Start of MATERIAL FOR THIS TASK
-- ==== Sys2Proof/Laws/KeepsPackage.lean ====
section
/-! SUPPORT. What the package keeps: cadence, power, links, roles, start-up and update. One lemma per function (see Laws/Keeps.lean for the relation), each said of any later state of the same run. -/

namespace Sys2Proof.Machine

/-! ### Machine/Cadence.lean -/

theorem flagTally_keeps {s0 : State} (f : Nat) (s : State) (hs : Keeps s0 s) : Keeps s0 (flagTally f s) := by
  unfold flagTally
  repeat' first
    | with_reducible first
        | assumption | apply And.intro | apply Keeps.hbm (s0 := s0) | apply Keeps.hostMem (s0 := s0) | apply Keeps.tiles (s0 := s0) | apply Keeps.sec
        | apply Keeps.boot | apply Keeps.pending | apply Keeps.fresh | apply State.tile_keeps (s0 := s0) | apply Tile.memOk.store | apply ite_keeps
    | dsimp only | simp only [Keeps_mk] | simp only [Tile.memOk_mk] | split | intro _

theorem State.modSlot_keeps {s0 : State} (s : State) (n : Nat) (f : Slot → Slot) (hs : Keeps s0 s) : Keeps s0 (State.modSlot s n f) := by
  unfold State.modSlot
  repeat' first
    | with_reducible first
        | assumption | apply And.intro | apply Keeps.hbm (s0 := s0) | apply Keeps.hostMem (s0 := s0) | apply Keeps.tiles (s0 := s0) | apply Keeps.sec
        | apply Keeps.boot | apply Keeps.pending | apply Keeps.fresh | apply State.tile_keeps (s0 := s0) | apply Tile.memOk.store | apply ite_keeps
    | dsimp only | simp only [Keeps_mk] | simp only [Tile.memOk_mk] | split | intro _

theorem fireSlot_keeps {s0 : State} (k : Nat) (s : State) (hs : Keeps s0 s) : Keeps s0 (fireSlot k s) := by
  unfold fireSlot
  repeat' first
    | with_reducible first
        | assumption | apply State.modSlot_keeps | apply ite_keeps | apply State.tile_keeps (s0 := s0)
    | dsimp only | split | intro _

theorem tickSlot_keeps {s0 : State} (k : Nat) (s : State) (hs : Keeps s0 s) : Keeps s0 (tickSlot k s) := by
  unfold tickSlot
  repeat' first
    | with_reducible first
        | assumption | apply Tile.count_keeps | apply fireSlot_keeps | apply State.modSlot_keeps | apply And.intro | apply Keeps.hbm (s0 := s0)
        | apply Keeps.hostMem (s0 := s0) | apply Keeps.tiles (s0 := s0) | apply Keeps.sec | apply Keeps.boot | apply Keeps.pending
        | apply Keeps.fresh | apply State.tile_keeps (s0 := s0) | apply Tile.memOk.store | apply ite_keeps
    | dsimp only | simp only [Keeps_mk] | simp only [Tile.memOk_mk] | split | intro _

theorem fireSlots_keeps {s0 : State} (s : State) (hs : Keeps s0 s) : Keeps s0 (fireSlots s) := by
  unfold fireSlots
  repeat' first
    | with_reducible first
        | assumption | apply forAll_keeps | apply Tile.count_keeps | apply tickSlot_keeps | apply ite_keeps | apply State.tile_keeps (s0 := s0)
    | dsimp only | split | intro _

theorem onSlot_keeps {s0 : State} (k : Nat) (s : State) (f : State → State) (hs : Keeps s0 s) (hf : ∀ z0, Keeps s0 z0 → Keeps s0 (f z0)) : Keeps s0 (onSlot k s f) := by
  unfold onSlot
  repeat' first
    | with_reducible first
        | assumption | apply hf | apply State.modSlot_keeps | apply ite_keeps | apply State.tile_keeps (s0 := s0)
    | dsimp only | split | intro _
End of MATERIAL FOR THIS TASK
Give back exactly the lines from the first line of the records through the line holding "### Machine/Cadence.lean -/", including both of those lines and leaving out all others.

-- ==== Sys2Proof/Laws/KeepsPackage.lean ====
section
/-! SUPPORT. What the package keeps: cadence, power, links, roles, start-up and update. One lemma per function (see Laws/Keeps.lean for the relation), each said of any later state of the same run. -/

namespace Sys2Proof.Machine

/-! ### Machine/Cadence.lean -/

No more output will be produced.